Apart from sleep, there are other factors that move the brain from a state of alertness to a state of unconsciousness. A prominent example is general anesthesia. When an anesthesiologist injects an anesthetic into our body, we lose consciousness and feel no pain during the operation. During anesthesia, the EEG simulates NREM sleep, and most of the body's muscles are in a relaxed state. Can it be argued that anesthesia is actually a state of drug-induced sleep? A new study published in the journal "Experimental Neurology" tries to examine this question and give it an answer.

A focused area in the brain stem

In recent years, a group of researchers from the Department of Cellular and Developmental Biology at the Institute of Life Sciences and the Center for Pain Research at the Hebrew University - Tamir Avigdor, Dr. Anne Meinert, Mark Baron and Prof. Marshall Debor - studied a limited and focused area in the brainstem of rats, the MPTA (mesopontine tegmental anesthesia area). . Injecting a minute amount of anesthetic directly into this area of ​​a rat's brain immediately results in a state of general anesthesia. This experimental approach allows for more accurate and consistent research regarding the location of the effect of an anesthetic in the brain.

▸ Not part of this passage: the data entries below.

/-- The halfwords of an instruction, lowest address first; none for an event. -/
def encode (i : Instr) : Option (List (BitVec 16)) :=
  match encode32 i with
  | some w => some [w.extractLsb' 0 16, w.extractLsb' 16 16]
  | none => (encode16 i).map fun h => [h]

/-- Decoding the halfwords of one instruction. -/
def decode : List (BitVec 16) → Option Instr
  | [lo] => if isLong lo then none else decode16 lo
  | [lo, hi] => if isLong lo then decode32 (hi ++ lo) else none
  | _ => none

end Sys2Proof
end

The discovery of the MPTA at the time promoted the hypothesis that there is a direct connection between the mechanisms operating in sleep states and those behind general anesthesia. According to this hypothesis, anesthetics act on the same brain areas that are activated by endogenous molecules during sleep, thereby forcing the brain to go from a state of alertness to a state of coma. Basically, the anesthetics "hijack" the sleep mechanism.

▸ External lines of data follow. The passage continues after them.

-- ==== Sys2Proof/Certificates/Slice0/Obligations.lean ====
section
/-! DEFINITION. The statements for the provers, with the vocabulary they are written in: what an instruction's operands
are, when it is enabled, and how it retires. Each statement's docstring names the rules it formalises. -/

namespace Sys2Proof.Claim

open Sys2Proof.Machine

/-! ### Vocabulary: one instruction at issue -/

/-- R134, R335: the issuing hart may execute the instruction, and bit 0 of its guard is 1. -/
abbrev Enabled (s : State) (av : Avail) (g : Guard) : Prop := av.allows s.focus.id = true ∧ bit (s.focus.guard g) 0 = true

/-- R50: every port register that is named leads to a core of the launch's domain. -/
abbrev PortsOk (s : State) (rs : List (BitVec 5)) : Prop :=
  ∀ r ∈ rs, ∀ p, portOf s.focus.id r = some p → s.portOk s.focus p = true

/-- R102: nothing in flight will write the register of the issuing hart. -/
abbrev Clear (s : State) (r : Reg) : Prop := s.writers s.focus r = []

/-- The issuing hart at the start of an instruction of `len` bytes: its next pc is the following instruction's. -/
def start (s : State) (len : Nat) : Thread := 
  { s.focus with npc := s.focus.pc + BitVec.ofNat 64 len, taken := false }

/-- R48, R49, R102, R214: taking x[r] as an operand: x0 is zero; no access in flight may be going to write the register; a
port register gives the oldest word of its arrival queue, which leaves it; any other gives its value. -/
def take (s : State) (t : Thread) (r : BitVec 5) : Option (Word × Thread) :=
  if r = 0 then some (0, t)
  else if s.writers t (.x r) ≠ [] then none
  else match portOf t.id r with
    | some p => match t.arrivals[p] with
      | [] => none
      | w :: ws => some (w, { t with arrivals := t.arrivals.set p ws })
    | none => some (t.x.toArray.getD r.toNat 0, t)

/-- R48, R49, R100, R102, R214: giving x[r] a result: x0 discards it; a port register's output queue takes the pushes that
are due from local loads and then the word, when it has room for all; any other takes the value and an older pending load
of it is dropped. -/
def give (s : State) (t : Thread) (r : BitVec 5) (w : Word) : Option Thread :=
  if r = 0 then some t
  else if s.writers t (.x r) ≠ [] then none
  else match portOf t.id r with
    | none => some { t with pend := t.pend.filter fun q => q.dest ≠ .inl r, x := t.x.setIfInBounds r.toNat w }
    | some p =>
      let due := (t.pend.filter fun q => q.dest = .inl r).map fun q => q.value.setWidth 64
      if t.outputs[p].length + due.length + 1 ≤ 2 then
        some { t with outputs := t.outputs.set p (t.outputs[p] ++ due ++ [w]), pend := t.pend.filter fun q => q.dest ≠ .inl r }
      else none

/-- The state in which an instruction that left the issuing hart as `t` has retired: only that hart has changed, and what
retirement itself does (statement RetiresAlone). -/
def retired (s : State) (t : Thread) (len : Nat) (cl : Closing) : State := { s with focus := t }.retire s.focus len cl true

/-- The instruction completes: it leaves the issuing hart as `t` and retires. -/
abbrev Completes (i : Instr) (s : State) (t : Thread) (len : Nat) (cl : Closing := .no) : Prop :=
  exec i s = .next (retired s t len cl)

/-- x[d] := f x[a] x[b] for an instruction: it completes with that result. -/
def BinaryResult (i : Guard → BitVec 5 → BitVec 5 → BitVec 5 → Instr) (f : Word → Word → Word) : Prop :=
  ∀ s g d a b x y t₁ t₂ t₃, Enabled s .engine g → PortsOk s [a, b, d] →
    take s (start s 4) a = some (x, t₁) → take s t₁ b = some (y, t₂) → give s t₂ d (f x y) = some t₃ →
    Completes (i g d a b) s t₃ 4

/-- x[d] := f x[a] for an instruction. -/
def UnaryResult (i : Guard → BitVec 5 → BitVec 5 → Instr) (f : Word → Word) : Prop :=
  ∀ s g d a x t₁ t₂, Enabled s .engine g → PortsOk s [a, d] →
    take s (start s 4) a = some (x, t₁) → give s t₁ d (f x) = some t₂ → Completes (i g d a) s t₂ 4

/-! ### Scalar integer instructions -/

/-- R185: what ADD to SUBW write, of x[a] = x and x[b] = y; a shift takes its amount from bits [5:0] of y. -/
def aluOps : List ((Guard → BitVec 5 → BitVec 5 → BitVec 5 → Instr) × (Word → Word → Word)) :=
  [(.add, fun x y => BitVec.ofNat 64 (x.toNat + y.toNat)), (.sub, fun x y => BitVec.ofInt 64 (x.toNat - y.toNat)),
   (.and, fun x y => x &&& y), (.or, fun x y => x ||| y), (.xor, fun x y => x ^^^ y), (.andn, fun x y => x &&& ~~~ y),
   (.sll, fun x y => x <<< (y.toNat % 64)), (.srl, fun x y => BitVec.ofNat 64 (x.toNat / 2 ^ (y.toNat % 64))),
   (.sra, fun x y => BitVec.ofInt 64 (x.toInt / 2 ^ (y.toNat % 64))),
   (.ror, fun x y => BitVec.ofNat 64 (x.toNat / 2 ^ (y.toNat % 64) + x.toNat * 2 ^ (64 - y.toNat % 64)))] ++
  [(.slt, fun x y => if x.toInt < y.toInt then 1 else 0), (.sltu, fun x y => if x.toNat < y.toNat then 1 else 0),
   (.min, fun x y => BitVec.ofInt 64 (min x.toInt y.toInt)), (.max, fun x y => BitVec.ofInt 64 (max x.toInt y.toInt)),
   (.minu, fun x y => BitVec.ofNat 64 (min x.toNat y.toNat)), (.maxu, fun x y => BitVec.ofNat 64 (max x.toNat y.toNat)),
   (.addsh1, fun x y => BitVec.ofNat 64 (x.toNat * 2 + y.toNat)), (.addsh2, fun x y => BitVec.ofNat 64 (x.toNat * 4 + y.toNat)),
   (.addsh3, fun x y => BitVec.ofNat 64 (x.toNat * 8 + y.toNat)),
   (.addw, fun x y => ((BitVec.ofNat 32 (x.toNat + y.toNat)).signExtend 64)),
   (.subw, fun x y => ((BitVec.ofInt 32 (x.toNat - y.toNat)).signExtend 64))]

/-- R187: what MUL to REMU write. -/
def mulDivOps : List ((Guard → BitVec 5 → BitVec 5 → BitVec 5 → Instr) × (Word → Word → Word)) :=
  [(.mul, fun x y => BitVec.ofNat 64 (x.toNat * y.toNat)), (.mulh, fun x y => BitVec.ofInt 64 (x.toInt * y.toInt / 2 ^ 64)),
   (.mulhu, fun x y => BitVec.ofNat 64 (x.toNat * y.toNat / 2 ^ 64)),
   (.mulhsu, fun x y => BitVec.ofInt 64 (x.toInt * y.toNat / 2 ^ 64)),
   (.div, fun x y => if y = 0 then BitVec.allOnes 64 else BitVec.ofInt 64 (x.toInt.tdiv y.toInt)),
   (.divu, fun x y => if y = 0 then BitVec.allOnes 64 else BitVec.ofNat 64 (x.toNat / y.toNat)),
   (.rem, fun x y => if y = 0 then x else BitVec.ofInt 64 (x.toInt.tmod y.toInt)),
   (.remu, fun x y => if y = 0 then x else BitVec.ofNat 64 (x.toNat % y.toNat))]

/-- R185: what the one-source ALU instructions write: CLZ counts the powers of two above x, CTZ those that divide it, POPC
the one bits; BYTEREV moves byte i to byte 7 - i. -/
def aluUnaryOps : List ((Guard → BitVec 5 → BitVec 5 → Instr) × (Word → Word)) :=
  [(.clz, fun x => BitVec.ofNat 64 ((List.range 64).countP fun k => x.toNat < 2 ^ k)),
   (.ctz, fun x => BitVec.ofNat 64 ((List.range 64).countP fun k => x.toNat % 2 ^ (k + 1) = 0)),
   (.popc, fun x => BitVec.ofNat 64 ((List.range 64).countP fun k => x.getLsbD k)),
   (.byterev, fun x => BitVec.ofNat 64 (((List.range 8).map fun i => x.toNat / 2 ^ (8 * i) % 256 * 2 ^ (8 * (7 - i))).sum)),
   (.sextw, fun x => (x.setWidth 32).signExtend 64), (.zextw, fun x => BitVec.ofNat 64 (x.toNat % 2 ^ 32))]

/-- R189: the immediate forms, with i = sext(imm11, 11). -/
def immOps : List ((Guard → BitVec 5 → BitVec 5 → BitVec 11 → Instr) × (Word → Word → Word)) :=
  [(.addi, fun x i => BitVec.ofNat 64 (x.toNat + i.toNat)), (.andi, fun x i => x &&& i), (.ori, fun x i => x ||| i),
   (.xori, fun x i => x ^^^ i), (.slti, fun x i => if x.toInt < i.toInt then 1 else 0),
   (.sltiu, fun x i => if x.toNat < i.toNat then 1 else 0)]

/-- R190: the shift immediates, with their amount. -/
def shiftImmOps : List ((Guard → BitVec 5 → BitVec 5 → BitVec 6 → Instr) × (Word → Nat → Word)) :=
  [(.slli, fun x n => x <<< n), (.srli, fun x n => BitVec.ofNat 64 (x.toNat / 2 ^ n)),
   (.srai, fun x n => BitVec.ofInt 64 (x.toInt / 2 ^ n)),
   (.rori, fun x n => BitVec.ofNat 64 (x.toNat / 2 ^ n + x.toNat * 2 ^ (64 - n)))]

/-! ### 16-bit forms of the integer instructions -/

/-- R209: the two-register forms: x[d] := f x[d] x[s]. -/
def halfOps : List ((BitVec 5 → BitVec 5 → Instr) × (Word → Word → Word)) :=
  [(.addN, fun x y => x + y), (.subN, fun x y => x - y), (.andN, fun x y => x &&& y), (.orN, fun x y => x ||| y),
   (.xorN, fun x y => x ^^^ y), (.sllN, fun x y => x <<< (y.toNat % 64)), (.srlN, fun x y => x >>> (y.toNat % 64)),
   (.sraN, fun x y => x.sshiftRight (y.toNat % 64))]

/-- R209: the shift forms of one register with an amount of five bits. -/
def halfShiftOps : List ((BitVec 5 → BitVec 5 → Instr) × (Word → Nat → Word)) :=
  [(.slliN, fun x n => x <<< n), (.srliN, fun x n => x >>> n), (.sraiN, fun x n => x.sshiftRight n)]

end Sys2Proof.Claim

open Sys2Proof Sys2Proof.Machine Sys2Proof.Claim

/-- R185: every ALU instruction writes its function of x[a] and x[b] to x[d], for x0, port registers and the others alike, sets
no flag and traps on no data: nothing changes but the issuing hart's operands and what retirement does. -/
def Obligations.AluWritesItsFunction : Prop :=
  (∀ e ∈ aluOps, BinaryResult e.1 e.2) ∧ (∀ e ∈ aluUnaryOps, UnaryResult e.1 e.2)

/-- R187: MUL, MULH, MULHU, MULHSU, DIV, DIVU, REM and REMU write their results; a zero divisor gives all ones and the
dividend, without a trap. -/
def Obligations.MulDivWritesItsFunction : Prop := ∀ e ∈ mulDivOps, BinaryResult e.1 e.2

/-- R189, R190, R191: the immediate forms, the shift immediates, LI, LIS and ADDPC write their results. -/
def Sys2Proof.Claim.ImmediatesWriteTheirFunction : Prop :=
  (∀ e ∈ immOps, ∀ i : BitVec 11, UnaryResult (fun g d a => e.1 g d a i) fun x => e.2 x (i.signExtend 64)) ∧
  (∀ e ∈ shiftImmOps, ∀ n : BitVec 6, UnaryResult (fun g d a => e.1 g d a n) fun x => e.2 x n.toNat) ∧
  (∀ (s : State) g d (i : BitVec 16) t, Enabled s .engine g → PortsOk s [d] → give s (start s 4) d (i.signExtend 64) = some t →
    Completes (.li g d i) s t 4) ∧
  (∀ (s : State) g d (i : BitVec 16) x t₁ t₂, Enabled s .engine g → PortsOk s [d] → take s (start s 4) d = some (x, t₁) →
    give s t₁ d (BitVec.ofNat 64 (x.toNat * 65536 + i.toNat)) = some t₂ → Completes (.lis g d i) s t₂ 4) ∧
  (∀ (s : State) g d (i : BitVec 16) t, Enabled s .engine g → PortsOk s [d] →
    give s (start s 4) d (BitVec.ofInt 64 (s.focus.pc.toNat + 2 * i.toInt)) = some t → Completes (.addpc g d i) s t 4)

/-- R182, R209: the 16-bit integer forms act as their 32-bit forms under p0 do, with their two bytes of length: MV.N, the
two-register forms, ADDI.N, LI.N and the shifts; NOP.N does nothing. -/
def Sys2Proof.Claim.HalfwordIntegerForms : Prop :=
  (∀ (s : State) d a x t₁ t₂, PortsOk s [0, a, d] → take s (start s 2) a = some (x, t₁) → give s t₁ d x = some t₂ →
    Completes (.mvN d a) s t₂ 2) ∧
  (∀ e ∈ halfOps, ∀ (s : State) d a x y t₁ t₂ t₃, PortsOk s [d, a] → take s (start s 2) d = some (x, t₁) →
    take s t₁ a = some (y, t₂) → give s t₂ d (e.2 x y) = some t₃ → Completes (e.1 d a) s t₃ 2) ∧
  (∀ (s : State) d (i : BitVec 5) x t₁ t₂, PortsOk s [d] → take s (start s 2) d = some (x, t₁) →
    give s t₁ d (x + i.signExtend 64) = some t₂ → Completes (.addiN d i) s t₂ 2) ∧
  (∀ (s : State) d (i : BitVec 5) t, PortsOk s [d] → give s (start s 2) d (i.signExtend 64) = some t → Completes (.liN d i) s t 2) ∧
  (∀ e ∈ halfShiftOps, ∀ (s : State) d (n : BitVec 5) x t₁ t₂, PortsOk s [d] → take s (start s 2) d = some (x, t₁) →
    give s t₁ d (e.2 x n.toNat) = some t₂ → Completes (e.1 d n) s t₂ 2) ∧
  (∀ s : State, Completes .nopN s (start s 2) 2)

/-- R16, R32, R49, R50, R102: what keeps a two-source ALU or MULDIV instruction from completing. A port that leads out of the
domain traps with PORT_ABSENT; an empty arrival queue makes it wait to pop that port; a source, port register or not, that an
access in flight will write makes it wait, or traps with DET_ORDER when that access is held; and a result for a port whose
output queue is full makes it wait to push that port. A trap leaves no effect but its entry. -/
def Sys2Proof.Claim.OperandsHoldBack : Prop :=
  ∀ e ∈ aluOps ++ mulDivOps, ∀ (s : State) g d a b, Enabled s .engine g →
    (¬ PortsOk s [a, b, d] → exec (e.1 g d a b) s = .next (s.raise 0x08 0)) ∧
    (PortsOk s [a, b, d] → Clear s (.x a) → ∀ p, portOf s.focus.id a = some p → s.focus.arrivals[p] = [] →
      exec (e.1 g d a b) s = .next (s.stall (.port p false))) ∧
    (PortsOk s [a, b, d] → a ≠ 0 → ¬ Clear s (.x a) →
      exec (e.1 g d a b) s = .next (if (s.writers s.focus (.x a)).any (fun r => decide (r.cls = .held)) then s.raise 0x14 0 else s.stall .other)) ∧
    (PortsOk s [a, b, d] → ∀ x y t₁ t₂ p, take s (start s 4) a = some (x, t₁) → take s t₁ b = some (y, t₂) →
      portOf s.focus.id d = some p → Clear s (.x d) → s.focus.outputs[p].length = 2 → exec (e.1 g d a b) s = .next (s.stall (.port p true)))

In the current study, the researchers characterized brain activity (EEG) before, during and after anesthesia was induced by administering anesthetics directly to the MPTA of the rat. "In this way, we exposed to the anesthetic only the area where the 'hijacking' of the sleep mechanisms takes place, and prevented non-selective exposure of all parts of the brain to the anesthetic, as happens when the anesthesiologist injects anesthetic into the bloodstream," the researchers explained. In the experiments it was found that during the anesthesia obtained as a result of the administration of anesthetics to the MPTA area only, the EEG pattern in the rat brain alternates between two NREM and REM-like states, that is, between a state with brain activity of slow waves and a state with brain activity of brain waves fast This phenomenon was called by the researchers "paradoxical anesthesia", hence the name of the published scientific article (Paradoxical anesthesia: Sleep-like EEG during anesthesia induced by mesopontine microinjection of GABAergic agents). The situation is paradoxical because, although the animal is under deep surgical anesthesia, a pattern of brain electrical activity similar to that obtained during natural sleep could be seen.

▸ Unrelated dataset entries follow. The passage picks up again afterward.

/-! ### Memory changes -/

@[simp] theorem State.poke_focus (s : State) (key : Nat) (bs : List (Option Byte)) : (s.poke key bs).focus = s.focus := rfl
@[simp] theorem State.poke_parked (s : State) (key : Nat) (bs : List (Option Byte)) : (s.poke key bs).parked = s.parked := rfl
@[simp] theorem State.poke_evicted (s : State) (key : Nat) (bs : List (Option Byte)) : (s.poke key bs).evicted = s.evicted := rfl
@[simp] theorem State.poke_injectors (s : State) (key : Nat) (bs : List (Option Byte)) : (s.poke key bs).injectors = s.injectors := rfl
@[simp] theorem State.poke_buffers (s : State) (key : Nat) (bs : List (Option Byte)) : (s.poke key bs).buffers = s.buffers := rfl
@[simp] theorem State.poke_streaks (s : State) (key : Nat) (bs : List (Option Byte)) : (s.poke key bs).streaks = s.streaks := rfl
@[simp] theorem State.poke_net (s : State) (key : Nat) (bs : List (Option Byte)) : (s.poke key bs).net = s.net := rfl
@[simp] theorem State.poke_copies (s : State) (key : Nat) (bs : List (Option Byte)) : (s.poke key bs).copies = s.copies := rfl
@[simp] theorem State.poke_blds (s : State) (key : Nat) (bs : List (Option Byte)) : (s.poke key bs).blds = s.blds := rfl
@[simp] theorem State.poke_strided (s : State) (key : Nat) (bs : List (Option Byte)) : (s.poke key bs).strided = s.strided := rfl
@[simp] theorem State.poke_ports (s : State) (key : Nat) (bs : List (Option Byte)) : (s.poke key bs).ports = s.ports := rfl
@[simp] theorem State.poke_tlb (s : State) (key : Nat) (bs : List (Option Byte)) : (s.poke key bs).tlb = s.tlb := rfl
@[simp] theorem State.poke_icache (s : State) (key : Nat) (bs : List (Option Byte)) : (s.poke key bs).icache = s.icache := rfl
@[simp] theorem State.poke_units (s : State) (key : Nat) (bs : List (Option Byte)) : (s.poke key bs).units = s.units := rfl
@[simp] theorem State.poke_launches (s : State) (key : Nat) (bs : List (Option Byte)) : (s.poke key bs).launches = s.launches := rfl
@[simp] theorem State.poke_seqNo (s : State) (key : Nat) (bs : List (Option Byte)) : (s.poke key bs).seqNo = s.seqNo := rfl
@[simp] theorem State.poke_clear (s : State) (key : Nat) (bs : List (Option Byte)) : (s.poke key bs).clear = s.clear := rfl
@[simp] theorem State.poke_holders (s : State) (key : Nat) (bs : List (Option Byte)) : (s.poke key bs).holders = s.holders := rfl
@[simp] theorem State.poke_troupes (s : State) (key : Nat) (bs : List (Option Byte)) : (s.poke key bs).troupes = s.troupes := rfl
@[simp] theorem State.poke_fbRounds (s : State) (key : Nat) (bs : List (Option Byte)) : (s.poke key bs).fbRounds = s.fbRounds := rfl
@[simp] theorem State.poke_fbCloses (s : State) (key : Nat) (bs : List (Option Byte)) : (s.poke key bs).fbCloses = s.fbCloses := rfl
@[simp] theorem State.poke_rounds (s : State) (key : Nat) (bs : List (Option Byte)) : (s.poke key bs).rounds = s.rounds := rfl
@[simp] theorem State.poke_mc (s : State) (key : Nat) (bs : List (Option Byte)) : (s.poke key bs).mc = s.mc := rfl
@[simp] theorem State.poke_dies (s : State) (key : Nat) (bs : List (Option Byte)) : (s.poke key bs).dies = s.dies := rfl
@[simp] theorem State.poke_clk (s : State) (key : Nat) (bs : List (Option Byte)) : (s.poke key bs).clk = s.clk := rfl
@[simp] theorem State.poke_now (s : State) (key : Nat) (bs : List (Option Byte)) : (s.poke key bs).now = s.now := rfl
@[simp] theorem State.poke_blades (s : State) (key : Nat) (bs : List (Option Byte)) : (s.poke key bs).blades = s.blades := rfl
@[simp] theorem State.poke_off (s : State) (key : Nat) (bs : List (Option Byte)) : (s.poke key bs).off = s.off := rfl
@[simp] theorem State.poke_failed (s : State) (key : Nat) (bs : List (Option Byte)) : (s.poke key bs).failed = s.failed := rfl
@[simp] theorem State.poke_agenda (s : State) (key : Nat) (bs : List (Option Byte)) : (s.poke key bs).agenda = s.agenda := rfl
@[simp] theorem State.poke_delays (s : State) (key : Nat) (bs : List (Option Byte)) : (s.poke key bs).delays = s.delays := rfl
@[simp] theorem State.poke_nextId (s : State) (key : Nat) (bs : List (Option Byte)) : (s.poke key bs).nextId = s.nextId := rfl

The conclusions obtained as a result of this study are that anesthetics work through brain circuits that serve and are related to the mechanisms of sleep. "General exposure of the brain to the anesthetics distorts the 'pure' image, which is obtained as a result of focused exposure of the MPTA area only, because during general anesthesia the substances are dispersed with the bloodstream throughout our body and also act in centers that are not essential for surgical anesthesia only. In addition, we discovered that the MPTA region plays a central role in the transition between wakefulness and coma. This study even confirms a finding we received in a previous study, according to which destruction of the MPTA region affects the sensitivity of rats to various anesthetics. It can be said from this study that the MPTA area plays the role of a switch for the brain to switch between a state of alertness and a state of sleep/anesthesia", the researchers conclude.